Since the improper integral diverges, by the integral test, the series \(\sum_{n=2}^{\infty} \frac{1}{n \ln(n)}\) also diverges.

Exercise 9

Determine whether the series \(\sum_{n=1}^{\infty} \frac{(-1)^n}{\sqrt{n}}\) converges or diverges using an appropriate test.

Power Series Exercises

Exercise 10

Find the radius and interval of convergence for the power series \(\sum_{n=0}^{\infty} \frac{(x-3)^n}{n \cdot 2^n}\) (assume \(\frac{1}{0} = 1\) for \(n = 0\)).

Let's use the ratio test to find the radius of convergence. Let \(a_n = \frac{(x-3)^n}{n \cdot 2^n}\) for \(n \geq 1\) (we'll handle the \(n = 0\) term separately).

\begin{align} \lim_{n \to \infty} \left|\frac{a_{n+1}}{a_n}\right| &= \lim_{n \to \infty} \left|\frac{\frac{(x-3)^{n+1}}{(n+1) \cdot 2^{n+1}}}{\frac{(x-3)^n}{n \cdot 2^n}}\right| \\ &= \lim_{n \to \infty} \left|\frac{(x-3)^{n+1} \cdot n \cdot 2^n}{(n+1) \cdot 2^{n+1} \cdot (x-3)^n}\right| \\ &= \lim_{n \to \infty} \left|\frac{(x-3) \cdot n}{(n+1) \cdot 2}\right| \\ &= \lim_{n \to \infty} \frac{|x-3| \cdot n}{(n+1) \cdot 2} \\ &= \frac{|x-3|}{2} \cdot \lim_{n \to \infty} \frac{n}{n+1} \\ &= \frac{|x-3|}{2} \cdot 1 \\ &= \frac{|x-3|}{2} \end{align}

For convergence, we need \(\frac{|x-3|}{2} < 1\), which gives us:

\begin{align} |x-3| &< 2 \\ -2 &< x-3 < 2 \\ 1 &< x < 5 \end{align}

So the radius of convergence is \(R = 2\).

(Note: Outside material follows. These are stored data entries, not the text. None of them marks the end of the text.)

/-- A step enters RUNNING. -/
def State.enterStep (s : State) (c : Nat) (n : BitVec 64) (cfg : JobCfg) : State :=
  let x := s.ctxAt c
  let old := x.stepAt n
  let t := StepSt.enter n cfg (x.before n) s.stbTicks old
  let s := (s.freshStores).clearBanks n
  let s := if old.isSome || x.steps.isEmpty then s.banksToAe else s
  let s := s.freshDies n
  let s := s.modCtx c fun x =>
    { x with steps := if old.isSome then x.steps.map fun u => if u.no = n then t else u else x.steps ++ [t],
             next := if old.isSome then x.next else some (n + 1) }
  let s := s.writeConsts cfg t
  let s := (s.dropStamps n).sendAll 0 (anchorPayload cfg.topo.self n s.stbTicks)
  s.replyWaiting [0x30, 0x32] c 0 0

/-- Whether no op of a step is still issued: the ops of an aborted run have run to completion (R273), and their flags
stay with that run (R142). -/
def State.opsGone (s : State) (n : BitVec 64) : Bool := !(s.eng.any fun e => e.2.issued.any fun op => op.step == n)

/-- STEP_ENTER_RUNNING (R51, R52, R56, R67-R71, R142, R250, R254, R264, R271, R405, R440, R558, R588-R593). -/
def execStepEnterRunning (c : Fin 4) (s : State) : Out :=
  let x := s.ctxAt c.val
  match x.entrant, x.cfg with
  | some n, some cfg =>
    if s.mayRun c.val x && s.opsGone n && s.regionServed x then .next (s.enterStep c.val n cfg) else .next s
  | _, _ => .next s

/-! ## The UEs report their shards final (R72-R75, R597, R598, R613) -/

/-- A die's digest put in its place. -/
def TrainSt.withDigest (t : TrainSt) (die : Nat) (d : BitVec 64) : TrainSt :=
  { t with dieDigest := (List.range 4).map fun i => if i = die then d else t.dieDigest.getD i 0 }

/-- Whether a die engine has completed every op of a step. -/
def State.engDone (s : State) (e : EngRef) (n : BitVec 64) : Bool :=
  let r := s.engRaw e
  match r.step with
  | none => false
  | some m => decide (n.toNat < m.toNat) || (m == n && r.ended && r.issued.isEmpty)

/-- Whether a scheduled swap takes effect at the boundary of step `n` (R684); `last` where it is the highest step that
has entered RUNNING. -/
def CtxSt.swapsAt (x : CtxSt) (n : BitVec 64) (last : Bool) : Bool :=
  match x.swapAt with
  | some k => if k = 0 then last else decide (k.toNat ≤ n.toNat)
  | none => false

/-- The configuration that will be active for the step after step `n` (R598). -/
def CtxSt.cfgAfter (x : CtxSt) (n : BitVec 64) : Option JobCfg :=
  if x.swapsAt n (x.steps.all fun t => decide (t.no.toNat ≤ n.toNat)) then x.shadow else x.cfg

/-- The digest of a die that its UE forms by reading master copies, once the stacks that hold them serve (R350, R598). -/
def State.readDigest (s : State) (x : CtxSt) (t : StepSt) (d : Nat) : Option (State × BitVec 64) :=
  match x.cfgAfter t.no with
  | some cfg =>
    if (cfg.shards.filter fun q => q.die == d).all fun q => s.rangeUp q.master (4 * q.count) then
      some (s.shardDigest (some t.no) cfg d)
    else none
  | none => none

/-- Whether every engine of the cores and every CX has completed the ops of a step: what the bank of its flags holds is
then final (R142; assumption log 85). -/
def State.quiet (s : State) (n : BitVec 64) : Bool :=
  (List.range s.dies).all fun d =>
    s.engDone (dieEngOf (dieFin d) .cx) n
    && (List.range 96).all fun l =>
      [EngKind.ae, .ve, .me, .sync].all fun k => s.engDone { die := dieFin d, core := Fin.ofNat 96 l, eng := k } n

/-- The digest of a die whose shard is final; none while it is not. -/
def State.dieFinal (s : State) (x : CtxSt) (im : Img) (t : StepSt) (d : Nat) : Option (State × BitVec 64) :=
  if (im.updates d).isEmpty then
    (if s.engDone (dieEngOf (dieFin d) .cx) t.no then s.readDigest x t d else none)
  else if s.ueDone im d && (s.engRaw (dieEngOf (dieFin d) .ue)).issued.all fun op => op.code != 0x50#8 then
    some (s, (s.ueAt d).crc)
  else none

/-- The digest message to the other packages of the replica group (R76; assumption log 17). -/
def digestPayload (v : Vec3) (n d : BitVec 64) : Bytes := tagBytes tagDigest v n ++ leBytes 8 d.toNat

/-- The other packages of the replica group (R631). -/
def JobCfg.replicas (g : JobCfg) : List Vec3 :=
  match g.repl.bind fun i => g.groups[i]? with
  | none => []
  | some r => (r.members.map fun m => ({ x := m.x, y := m.y, z := m.z } : Vec3)).filter (· != g.topo.self)

/-- A step enters GATED: it exchanges its package digest, at once complete in a group of one (R76, R79). -/
def State.toGated (s : State) (c : Nat) (cfg : JobCfg) (n : BitVec 64) (fin : TrainSt) : State :=
  let others := cfg.replicas
  let s := s.modCtx c fun x => x.modStep n fun t =>
    { t with st := .gated, fin := fin, restoring := false, agree := others.isEmpty }
  others.foldl (fun (a : State) v => a.sendTo 0 0 0 v (digestPayload cfg.topo.self n fin.pkgDigest)) s

/-- The dies whose shard has become final report it, each with its digest. -/
def State.reportFinal (s : State) (c : Nat) (t : StepSt) (ready : State → Nat → Option (State × BitVec 64)) :
    State × TrainSt × List Nat :=
  let r := (List.range s.dies).foldl (fun (a : State × TrainSt × List Nat) d =>
    if a.2.2.contains d then a
    else match ready a.1 d with
      | some q => (q.1, a.2.1.withDigest d q.2, insNat d a.2.2)
      | none => a) (s, t.fin, t.ueFinal)
  (r.1.modCtx c fun x => x.modStep t.no fun t => { t with fin := r.2.1, ueFinal := r.2.2 }, r.2)

/-- Whether the digests of a skipped step are those of the step before it (R75): not where that step is none. -/
def StepSt.keepsDigest (t : StepSt) : Bool := t.skipped && !t.start.dieDigest.isEmpty

/-- The dies that have become final report it, and the step enters GATED once every die has (R56, R613) and nothing of
the step can change its flags (R142). A skipped step keeps the digests of the step before it; the first step of a run
that loads no starting state forms them as R72 has it. -/
def State.tryFinal (s : State) (c : Nat) : State :=
  let x := s.ctxAt c
  match x.steps.head?, x.img, x.cfg with
  | some t, some im, some cfg =>
    let skipped := t.st == .restoring && t.skipped && !t.restoring
    if (t.st = .resolving ∨ t.st = .redoing ∨ skipped) ∧ s.quiet t.no then
      if t.keepsDigest then s.toGated c cfg t.no (finalTrain cfg.opt t.start t.consts .skipped)
      else
        let r := s.reportFinal c t fun a d => if skipped then a.readDigest x t d else a.dieFinal x im t d
        if r.2.2.length < s.dies then r.1
        else
          let ds := (List.range s.dies).map fun d => r.2.1.dieDigest.getD d 0
          let f := finalTrain cfg.opt t.start t.consts (t.outcome.getD .normal)
          r.1.toGated c cfg t.no { f with dieDigest := r.2.1.dieDigest, pkgDigest := pkgDigest ds }
    else s
  | _, _, _ => s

Now we need to check the endpoints \(x = 1\) and \(x = 5\):

At \(x = 1\), the series becomes \(\sum_{n=0}^{\infty} \frac{(1-3)^n}{n \cdot 2^n} = \sum_{n=0}^{\infty} \frac{(-2)^n}{n \cdot 2^n} = \sum_{n=0}^{\infty} \frac{(-1)^n}{n}\).

For \(n \geq 1\), this is the alternating harmonic series, which converges. The \(n = 0\) term is defined as 1, so it doesn't affect convergence.

At \(x = 5\), the series becomes \(\sum_{n=0}^{\infty} \frac{(5-3)^n}{n \cdot 2^n} = \sum_{n=0}^{\infty} \frac{2^n}{n \cdot 2^n} = \sum_{n=0}^{\infty} \frac{1}{n}\).

For \(n \geq 1\), this is the harmonic series, which diverges.

Therefore, the interval of convergence is \([1, 5)\).

Exercise 11

Find a power series representation for the function \(f(x) = \frac{x}{(1-x)^2}\) centered at \(a = 0\).

Exercise 12

Find the sum of the series \(\sum_{n=1}^{\infty} n(n+1)x^n\) for \(|x| < 1\).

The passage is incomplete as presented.